A Closer look at a dental workforce model: mid-level providers
By: Tamana (Bunny) Begay, DDS, Supervising Clinical Director, Gallup Indian Medical Center and External Advisor, Delta Dental’s Driving Greater Diversity in the Oral Health Workforce Campaign
Access to care is a critical issue when addressing and meeting the oral health care needs of our communities. Clinics, both urban and rural, are faced with many challenges that contribute to patients either not being seen or only in an emergency capacity. To address this challenge, multiple workforce models need to be considered.
In looking into best practices, a model of care that is working throughout the world, and even in the United States, is the role of dental health aides. More specifically, the dental therapist (DT) and the dental health aide therapist (DHAT).
There are six levels of dental health aides, and being a DHAT is the most advanced level. They are licensed mid-level providers similar to physician assistants for doctors but for dentists, serving an important role in our workforce to address community needs.
DTs and DHATs undergo a minimum of three academic years of education, including clinical training and an additional preceptorship. Amongst the five educational programs, there are three programs currently approved by the Commission on Dental Accreditation.
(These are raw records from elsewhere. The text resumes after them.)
-- ==== Sys2Proof/Tests/Slice0.lean ====
section
/-! SUPPORT. Named tests: ill-formed terms each check refuses, words written out from the opcode list, single steps
from the vectors of spec/95_test_vectors.md (each test names its vector), and, for every statement with hypotheses, a
witness that meets them. -/

namespace Sys2Proof.Tests

/-! One theorem after another: more than a hundred kernel evaluations waiting at once would need a thread each. -/

set_option Elab.async false

open Sys2Proof Sys2Proof.Machine

/-! Helpers. -/

/-- Set RAM bytes. -/
def putRam (cells : List (Nat × Byte)) (s : State) : State :=
  { s with ram := cells.foldl (fun m cell => m.write cell.1 cell.2) s.ram }

/-- Set PRG ROM bytes at CPU addresses. -/
def putRom (cells : List (Word × Byte)) (s : State) : State :=
  cells.foldl (fun u cell => plantByte cell.1 cell.2 u) s

/-- The six flags N V D I Z C. -/
def flags (n v d i z c : Nat) : Status :=
  { n := n == 1, v := v == 1, d := d == 1, i := i == 1, z := z == 1, c := c == 1 }

/-- The power-on state with no cycle counted, the blank image and PC at 0x0400. -/
def start : State := { State.reset with cpu := { Cpu.powerOn with pc := 0x0400 } }

/-- `start` with A, X, Y and the flags given. -/
def cpuWith (a x y : Byte) (p : Status) : State :=
  { start with cpu := { start.cpu with a := a, x := x, y := y, p := p } }

/-- `s` with S given. -/
def spAt (sp : Byte) (s : State) : State := { s with cpu := { s.cpu with sp := sp } }

/-- `s` with PC given. -/
def pcAt (pc : Word) (s : State) : State := { s with cpu := { s.cpu with pc := pc } }

/-- Put an instruction's bytes at PC. -/
def place (bytes : List Byte) (s : State) : State :=
  (bytes.mapIdx fun k b => (s.cpu.pc + BitVec.ofNat 16 k, b)).foldl (fun u cell => plantByte cell.1 cell.2 u) s

/-- The state an answer gives. -/
def nextOf (o : Answer) : Option State :=
  match o with
  | .next t => some t
  | .fault _ => none
  | .refused _ => none

/-- One CPU step on an instruction placed at PC, and what `f` sees after it. -/
def after {α : Type} (bytes : List Byte) (s : State) (f : State → α) : Option α :=
  (nextOf (cpuStep (place bytes s))).map f

/-- Flags of a power-on state: only I is set. -/
def p0 : Status := flags 0 0 0 1 0 0

/-- Power-on flags with C set. -/
def pC : Status := flags 0 0 0 1 0 1

/-! Well-formedness: a term each check refuses. -/

theorem test_wf_jam_refuses_nop : (Instr.jam 0xEA).wellFormed = false ∧ (Instr.jam 0xF2).wellFormed = true := by decide

theorem test_wf_nop_refuses_other_modes :
    (Instr.nopImp 0xEA).wellFormed = false ∧ (Instr.nopImm 0xA9 0x00).wellFormed = false ∧
      (Instr.nopZp 0xA5 0x10).wellFormed = false ∧ (Instr.nopZpX 0x04 0x10).wellFormed = false ∧
      (Instr.nopAbsX 0x0C 0x1234).wellFormed = false := by decide

theorem test_wf_nop_admits :
    (Instr.nopImp 0xFA).wellFormed = true ∧ (Instr.nopImm 0x89 0x00).wellFormed = true ∧
      (Instr.nopZp 0x64 0x10).wellFormed = true ∧ (Instr.nopZpX 0xF4 0x10).wellFormed = true ∧
      (Instr.nopAbsX 0xFC 0x1234).wellFormed = true := by decide

theorem test_wf_anc : (Instr.ancImm 0x29 0x80).wellFormed = false ∧ (Instr.ancImm 0x2B 0x80).wellFormed = true := by
  decide

theorem test_wf_code_refuses_empty_short_long :
    codeWellFormed [] = false ∧ codeWellFormed [0xAD, 0x34] = false ∧ codeWellFormed [0xEA, 0x00] = false ∧
      codeWellFormed [0xA9, 0x42, 0x00] = false := by decide

theorem test_wf_code_admits :
    codeWellFormed [0xEA] = true ∧ codeWellFormed [0xA9, 0x42] = true ∧ codeWellFormed [0xAD, 0x34, 0x12] = true := by
  decide

/-! Words written out from spec/30_encoding.md R177, one or more per family. -/

theorem test_decode_load : decode [0xB6, 0xF0] = .ok (.ldxZpY 0xF0, []) := rfl

theorem test_decode_store_low_byte_first : decode [0x8D, 0x14, 0x40, 0xEA] = .ok (.staAbs 0x4014, [0xEA]) := rfl

theorem test_decode_transfer : decode [0x9A] = .ok (.txs, []) := rfl

theorem test_decode_stack : decode [0x28] = .ok (.plp, []) := rfl

theorem test_decode_arith : decode [0xF1, 0x20] = .ok (.sbcIzY 0x20, []) := rfl

theorem test_decode_logic : decode [0x41, 0xFE] = .ok (.eorIzX 0xFE, []) := rfl

theorem test_decode_shift : decode [0x6A] = .ok (.rorAcc, []) := rfl

theorem test_decode_control : decode [0x6C, 0xFF, 0x02] = .ok (.jmpInd 0x02FF, []) := rfl

theorem test_decode_branch : decode [0x90, 0x10] = .ok (.bcc 0x10, []) := rfl

theorem test_decode_flag : decode [0x58] = .ok (.cli, []) := rfl

theorem test_decode_unofficial : decode [0x97, 0x10] = .ok (.saxZpY 0x10, []) := rfl

theorem test_decode_shared_rows :
    decode [0x1C, 0xF0, 0x12] = .ok (.nopAbsX 0x1C 0x12F0, []) ∧ decode [0x2B, 0x80] = .ok (.ancImm 0x2B 0x80, []) :=
  ⟨rfl, rfl⟩

theorem test_decode_refuses_short :
    decode [] = .error .noOpcode ∧ decode [0xAD, 0x34] = .error (.operandMissing 0xAD) ∧
      decode [0xA9] = .error (.operandMissing 0xA9) := ⟨rfl, rfl, rfl⟩

/-- The table's numbering: the first byte is bits 7 to 0, the operand words above `nbits` are 0. -/
theorem test_decode_table_word :
    decodeTableWord 8 0x69 = some (.adcImm 0x00) ∧ decodeTableWord 24 0x1234AD = some (.ldaAbs 0x1234) := ⟨rfl, rfl⟩

/-! Single steps, by the vectors of spec/95_test_vectors.md section 2. -/

/-- L2. -/
theorem test_lda_negative :
    after [0xA9, 0x80] start (fun t => (t.cpu.a, t.cpu.p, t.cpu.cycles)) =
      some (0x80, flags 1 0 0 1 0 0, 2) := by decide +kernel

/-- L3. -/
theorem test_lda_page_cross_and_fold :
    after [0xBD, 0xF0, 0x12] (putRam [(0x310, 0x7E)] (cpuWith 0 0x20 0 p0))
      (fun t => (t.cpu.a, t.cpu.p, t.cpu.cycles)) =
      some (0x7E, p0, 5) := by decide +kernel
Practice scope varies from state to state but can include community work focused on prevention, taking radiographs, providing minimally invasive dentistry, administration of local anesthetic, performing restorations, and nonsurgical extractions.
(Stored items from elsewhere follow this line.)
-- ==== Sys2Proof/Certificates/Slice0/Obligations.lean ====
section
/-! DEFINITION. The statements for the provers. Each docstring names the rules of spec/ it states. A
conclusion `= .next t` gives the whole next state, so what it does not name is unchanged. -/

open Sys2Proof Sys2Proof.Machine

/-! ## Reset and the invariant -/

/-- The state right after reset (10_state.md R38), but for V, RC, OPL and LENL, which that rule
leaves unspecified. -/
def Obligations.ResetStateIsAsSpecified : Prop :=
  (∀ j, wordAt State.reset.key j = 0#32) ∧ (∀ j, wordAt State.reset.ctr j = 0#32) ∧
  (∀ j, wordAt State.reset.inp j = 0#32) ∧ (∀ j, wordAt State.reset.out j = 0#32) ∧
  counterValue State.reset.ctr = 0#128 ∧
  State.reset.busy = false ∧ State.reset.done = false ∧ State.reset.err = .none ∧
  State.reset.keyWr = 0b0000#4 ∧ State.reset.ctrWr = 0b0000#4 ∧
  keyValid State.reset = false ∧ ctrValid State.reset = false ∧
  statusWord State.reset = 0x00000000#32

/-- The host's reset (70_reset_and_hazards.md R220, 40_host_interface.md R106), from every state, a
running command included: no OUT write, no counter increment. -/
def Obligations.ResetClearsTheBlock : Prop :=
  ∀ (s : State) (rest : List HostOp), nextAgent s = .host → s.pending = .reset :: rest →
    ∃ t, step s = .next t ∧
      (∀ j, wordAt t.key j = 0#32 ∧ wordAt t.ctr j = 0#32 ∧ wordAt t.inp j = 0#32 ∧
        wordAt t.out j = 0#32) ∧
      t.keyWr = 0b0000#4 ∧ t.ctrWr = 0b0000#4 ∧
      t.busy = false ∧ t.done = false ∧ t.err = .none ∧ statusWord t = 0x00000000#32 ∧
      t.pending = rest ∧ t.reads = s.reads

/-- The invariant holds at reset. It speaks of V and of OPL only while BUSY = 1, so no value the
model chose for them at reset matters. -/
def Obligations.InvariantHoldsAtReset : Prop := BlockInv State.reset

/-- Every step from every state that meets the invariant gives a state that meets it: whatever the
host does and however the agents are interleaved, V is RC rounds into the permutation of the input
block, the key is full while a command runs, and unwritten words are 0. -/
def Obligations.StepKeepsInvariant : Prop :=
  ∀ s t : State, BlockInv s → step s = .next t → BlockInv t

/-! ## Encodings -/

/-- Decoding the encoding of a well-formed instruction gives it back, for every operand. -/
def Obligations.DecodeOfEncode : Prop :=
  ∀ i : Instr, i.wellFormed = true → decode (encode i) = .ok i

/-- What decodes is well-formed and encodes back to the request it came from: no two requests have
one reading, and no bit of a request is dropped. -/
def Obligations.EncodeOfDecode : Prop :=
  ∀ (r : Request) (i : Instr), decode r = .ok i → i.wellFormed = true ∧ encode i = r

/-- Words written out from the encoding tables (30_encoding.md R72, R74, R82) decode to the
instructions they stand for. -/
def Obligations.SpecWordsDecode : Prop :=
  decodeTableWord 32 0x00000001 = some .permFwd ∧
  decodeTableWord 32 0x00000002 = some .permInv ∧
  decodeTableWord 32 0x00000103 = some (.ctrXor 16#5) ∧
  decodeTableWord 32 0x00000200 = some (.cmdIllegal 0x00000200#32) ∧
  decodeTableWord 16 0x004 = some .rdStatus ∧
  decodeTableWord 16 0x100 = some (.wrCmd 0#32) ∧
  decodeTableWord 16 0x11C = some (.wrKey 3 0#32) ∧
  decodeTableWord 16 0x02C = some (.rdCtr 3) ∧
  decodeTableWord 16 0x144 = some (.wrOut 1 0#32) ∧
  decodeTableWord 16 0x0FC = some (.rdReserved80 31) ∧
  decodeTableWord 16 0x001 = some (.refusedUnaligned1 0 none)

/-- What every command word decodes to (30_encoding.md R77), by the values of its fields: there are
exactly 18 legal words, 1, 2, and 3 + 16n for n in 1..16, and every other word rejects with
ILLEGAL_COMMAND or, where only its LEN is wrong for CTR_XOR, INVALID_LENGTH. -/
def Obligations.DecodeOfCommandWords : Prop :=
  ∀ w : Word,
    let op := w.toNat % 16
    let len := w.toNat / 16 % 32
    let rsv := w.toNat / 512
    (∀ c : Command, decodeCommand w = .ok c ↔
      (w.toNat = 1 ∧ c = .permFwd) ∨ (w.toNat = 2 ∧ c = .permInv) ∨
      (∃ n : BitVec 5, 1 ≤ n.toNat ∧ n.toNat ≤ 16 ∧ w.toNat = 3 + 16 * n.toNat ∧ c = .ctrXor n)) ∧
    (decodeCommand w = .error .illegalCommand ↔
      rsv ≠ 0 ∨ op = 0 ∨ 4 ≤ op ∨ ((op = 1 ∨ op = 2) ∧ len ≠ 0)) ∧
    (decodeCommand w = .error .invalidLength ↔ rsv = 0 ∧ op = 3 ∧ (len = 0 ∨ 17 ≤ len)) ∧
    (∀ code, decodeCommand w = .error code → code = .illegalCommand ∨ code = .invalidLength)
DTs and DHATs work closely with and under the general supervision of a dentist. Together, they will determine the scope of practice for their clinical setting, following state regulations. The other levels of DHAs are able to work under the supervision of a DT, DHAT, and/or hygienist.
The environment in which they work can be synchronous or asynchronous (i.e., teledentistry), relying on standing orders for treatment. This is particularly useful in rural clinics, mobile and school clinics, and in underserved areas. The issue of dental deserts is not only a rural issue, where there are no dental clinics for some distance, but also in urban areas where patients cannot find anyone to take their insurance.
Thirteen states have authorized legislation to license DTs and DHATs; however, only five states currently have practicing DTs and DHATs. What we know about DTs and DHATs is that they often serve in the communities in which they live. Because they are a representative of the community, there is an inherent trust placed in them. This trust leads to changes in how community members view and prioritize their oral health care needs. It becomes a collaborative effort to address preventive models and to get early treatment interventions.
When creating an environment that engages patients in discussion and in making decisions about their care, the more empowered they become. The benefit of an expanded team is the increase of access to oral health services for all communities. Resources need to be created to assist in the training of DTs and in educating both the public and the profession about the benefit of an expanded team.